2004-08-02 Thread Viet Nguyen
Hi list,
I'm trying to write a function similar to rbind, except that needs to 
add a factor to each component array before rbinding them together so 
that the rows from different arrays are distinguishable.

The problem that arose is how to loop through arguments in the dots 
... list. I need to get a hand on each of them but don't know how many 
of them there are and what their names are.
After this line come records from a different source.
-- ==== Sys2Proof/Machine/Banks.lean ====
section
/-! DEFINITION. Machine/Banks.lean: the Vault's sections, banks, images and directory, and words of it that are uncorrectable (ch. 06). -/

namespace Sys2Proof.Machine

/-! ### Sections: 0 base configuration, 1 to 31 insert slots, 32 shedding policy, 33 Mint power-up code -/

/-- The kind of a section's image (R221). -/
def secKind (sec : Nat) : Nat := if sec = 0 then 1 else if sec < 32 then 2 else sec - 29

/-- The section that a kind and slot name (R218, R221). -/
def secOf (kind slot : Nat) : Option Nat :=
  if kind = 2 then (if 1 ≤ slot ∧ slot ≤ 31 then some slot else none)
  else if slot != 0 then none
  else if kind = 1 then some 0 else if kind = 3 then some 32 else if kind = 4 then some 33 else none

/-- The size of one bank of a section (R213). -/
def bankSize (sec : Nat) : Nat := if sec = 0 then 0x2_0000 else if sec < 32 then 0x1000 else 0x400

/-- The Vault offset of a bank (R213). -/
def bankOffset (sec : Nat) (b : Bool) : Nat :=
  (if sec = 0 then 0x1_0000 else if sec < 32 then 0x5_0000 + 0x2000 * (sec - 1) else if sec = 32 then 0x8_E000 else 0x8_E800)
    + b2n b * bankSize sec

/-! ### Images (R218 to R223) -/

/-- A little-endian field of an image. -/
def imgNum (bs : List Byte) (lo n : Nat) : Nat := leNat ((bs.drop lo).take n)

/-- The record count of an image. -/
def imgCount (bs : List Byte) : Nat := imgNum bs 12 4

/-- The records of an image: address, bytes 2 and 3, value. -/
def imgRecords (bs : List Byte) : List (Nat × Nat × Word) :=
  (List.range (imgCount bs)).map fun i => (imgNum bs (64 + 8 * i) 2, imgNum bs (66 + 8 * i) 2, w32 (imgNum bs (68 + 8 * i) 4))

/-- Whether the header's own CRC-32C holds. -/
def headerOk (bs : List Byte) : Bool := imgNum bs 60 4 == (crc32c (bs.take 60)).toNat

/-- Whether magic, version, part code and build are this engine's. -/
def partOk (bs : List Byte) : Bool := imgNum bs 0 4 == 0x544C564A && imgNum bs 4 2 == 1 && imgNum bs 6 2 == 0x4810 && imgNum bs 8 2 == 1

/-- Whether a kind admits a record count (R221). -/
def countOk (kind n : Nat) : Bool :=
  if kind = 1 then decide (n ≤ 6214) else if kind = 2 then decide (1 ≤ n) && decide (n ≤ 256)
  else if kind = 3 then decide (1 ≤ n) && decide (n ≤ 10) else n == 1

/-- Whether the length, the count and the bank agree (R225 check 8). -/
def lengthOk (sec : Nat) (bs : List Byte) : Bool :=
  imgNum bs 24 4 == 64 + 8 * imgCount bs + 4 && countOk (secKind sec) (imgCount bs) && decide (imgNum bs 24 4 ≤ bankSize sec)

/-- Whether the closing CRC-32C holds. -/
def imageCrcOk (bs : List Byte) : Bool :=
  let n := imgNum bs 24 4
  imgNum bs (n - 4) 4 == (crc32c (bs.take (n - 4))).toNat

/-- Whether the bytes of a bank are a valid image for the section (R234). -/
def bankValid (sec : Nat) (bs : List Byte) : Bool :=
  headerOk bs && partOk bs && secOf (imgNum bs 10 1) (imgNum bs 11 1) == some sec && lengthOk sec bs && imageCrcOk bs

/-- The bytes of a bank's image as far as its header says. -/
def Mach.bankBytes (m : Mach) (sec : Nat) (b : Bool) : List Byte :=
  let a := vaultBase + bankOffset sec b
  readBytes m.mem a (min (bankSize sec) (max 64 (readNat m.mem (a + 24) 4)))

/-- The image of a bank (R234); none when it is not valid or holds one of the words at the offsets `bad`. -/
def Mach.bankImage (m : Mach) (sec : Nat) (b : Bool) (bad : List Nat) : Option (List Byte) :=
  let o := bankOffset sec b
  let bs := m.bankBytes sec b
  if (bad.any fun x => decide (o ≤ x) && decide (x < o + bankSize sec)) || !bankValid sec bs then none else some bs

/-! ### The directory (ch. 06, Model; R866) -/

/-- Which copy governs: false A, true B. -/
def Nv.governing (n : Nv) : Option Bool :=
  if n.dirA.ok && n.dirB.ok then some (decide (n.dirA.gen < n.dirB.gen))
  else if n.dirA.ok then some false else if n.dirB.ok then some true else none

/-- The governing copy. -/
def Nv.dir (n : Nv) : Option DirCopy :=
  match n.governing with
  | some false => some n.dirA
  | some true => some n.dirB
  | none => none

/-- The directory with a section's active bank recorded: the other copy rewritten with the generation count raised. -/
def Nv.record (n : Nv) (sec : Nat) (b : Option Bool) : Nv :=
  match n.dir with
  | none => { n with dirA := { ok := true, gen := 1, active := vset (Vector.replicate 34 none) sec b } }
  | some d =>
    let d1 := { d with gen := d.gen + 1, active := vset d.active sec b }
    if n.governing == some false then { n with dirB := d1 } else { n with dirA := d1 }

/-- The active bank that the directory records for a section. -/
def Nv.active (n : Nv) (sec : Nat) : Option Bool := match n.dir with | some d => vget d.active sec | none => none

/-! ### Uncorrectable words (R216, R234) -/

/-- The engine with the bit of an insert slot in `INS.VALID` set or cleared. -/
def Mach.slotValid (m : Mach) (n : Nat) (on : Bool) : Mach :=
  let b : BitVec 32 := 1 <<< n
  { m with vlt := { m.vlt with slots := if on then m.vlt.slots ||| b else m.vlt.slots &&& ~~~b } }

/-- Uncorrectable words found at these offsets (R216). -/
def Mach.vaultEcc (m : Mach) (bad : List Nat) : Mach :=
  bad.foldl (fun m o =>
    ({ m with vlt := { m.vlt with eccUnc := m.vlt.eccUnc + 1 } } : Mach).logEvent .management 0x0402 o 0 none (some 2)) m

/-- An insert slot whose active bank holds a word at one of the offsets loses its validity (R216). -/
def Mach.slotsHit (m : Mach) (bad : List Nat) : Mach :=
  (List.range 32).foldl (fun m n =>
    match m.vlt.nv.active n with
    | some b =>
      let o := bankOffset n b
      if n != 0 && bad.any fun x => decide (o ≤ x) && decide (x < o + 0x1000) then m.slotValid n false else m
    | none => m) m

/-- The bank in use for a section with its image, with the records and alert of R234. -/
def Mach.chooseBank (m : Mach) (sec : Nat) (bad : List Nat) : Mach × Option (Bool × List Byte) :=
  match m.vlt.nv.active sec with
  | none => (if m.vlt.nv.dir.isNone then m.logEvent .management (if sec = 0 then 0x0404 else 0x03E5 + sec) 0 0 none (some 2) else m, none)
  | some b =>
    match m.bankImage sec b bad with
    | some bs => (m, some (b, bs))
    | none =>
      match m.bankImage sec (!b) bad with
      | some bs => (m.logEvent .management 0x0403 (secKind sec) 0 none (some 2), some (!b, bs))
      | none => (m.logEvent .management (if sec = 0 then 0x0404 else 0x03E5 + sec) 0 0 none (some 2), none)

/-- Whether one of the offsets lies in bank b of a section. -/
def bankHit (sec : Nat) (bad : List Nat) (b : Option Bool) : Bool :=
  b.any fun b => bad.any fun x => decide (bankOffset sec b ≤ x) && decide (x < bankOffset sec b + bankSize sec)

/-- The images in use after their banks showed words at these offsets (R216, R229, R234): a base configuration or shedding policy no longer
counts as from a valid bank, and its values stay until the next read-in; the Mint power-up code is chosen anew. (DESIGN CHOICE, log 114) -/
def Mach.imagesHit (m : Mach) (bad : List Nat) : Mach :=
  let v := m.vlt
  let m1 := { m with vlt := { v with baseBank := if bankHit 0 bad v.baseBank then none else v.baseBank
                                     polBank := if bankHit 32 bad v.polBank then none else v.polBank } }
  if bankHit 33 bad v.mintBank then
    let (m2, r) := m1.chooseBank 33 bad
    { m2 with vlt := { m2.vlt with mintBank := r.map (·.1), mintCode := r.map fun x => BitVec.ofNat 14 (imgNum x.2 68 4) } }
  else m1

/-- Words at these Vault offsets read with an uncorrectable error after the read-in (R216): each is logged, and the banks and certificate
slots that hold them are invalid. (DESIGN CHOICE, log 114) -/
def Mach.vaultHit (m : Mach) (bad : List Nat) : Mach :=
  if bad.isEmpty then m else (((m.vaultEcc bad).slotsHit bad).checkCerts false bad).imagesHit bad

/-- An uncorrectable error met in reading engine memory at an address (R216, R467, R499). (DESIGN CHOICE, log 114) -/
def Mach.readEcc (m : Mach) (a : Nat) : Mach :=
  if inVault a 1 then m.vaultHit [(a - vaultBase) / 8 * 8]
  else if inLedger a 1 then m.ldgEcc (some (a - ledgerBase))
  else m.storeEcc a

end Sys2Proof.Machine
end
It'd be useful if I could look at how rbind(...) or c(...) do this but 
they are both Internal functions.

Thanks in anticipation of help!
Regards,
viet
__
[EMAIL PROTECTED] mailing list
https://www.stat.math.ethz.ch/mailman/listinfo/r-help
PLEASE do read the posting guide! http://www.R-project.org/posting-guide.html


Re: [R] dots expansion

2004-08-02 Thread Duncan Murdoch
On Tue, 03 Aug 2004 14:37:56 +1000, Viet Nguyen
[EMAIL PROTECTED] wrote:

Hi list,

I'm trying to write a function similar to rbind, except that needs to 
add a factor to each component array before rbinding them together so 
that the rows from different arrays are distinguishable.

The problem that arose is how to loop through arguments in the dots 
... list. I need to get a hand on each of them but don't know how many 
of them there are and what their names are.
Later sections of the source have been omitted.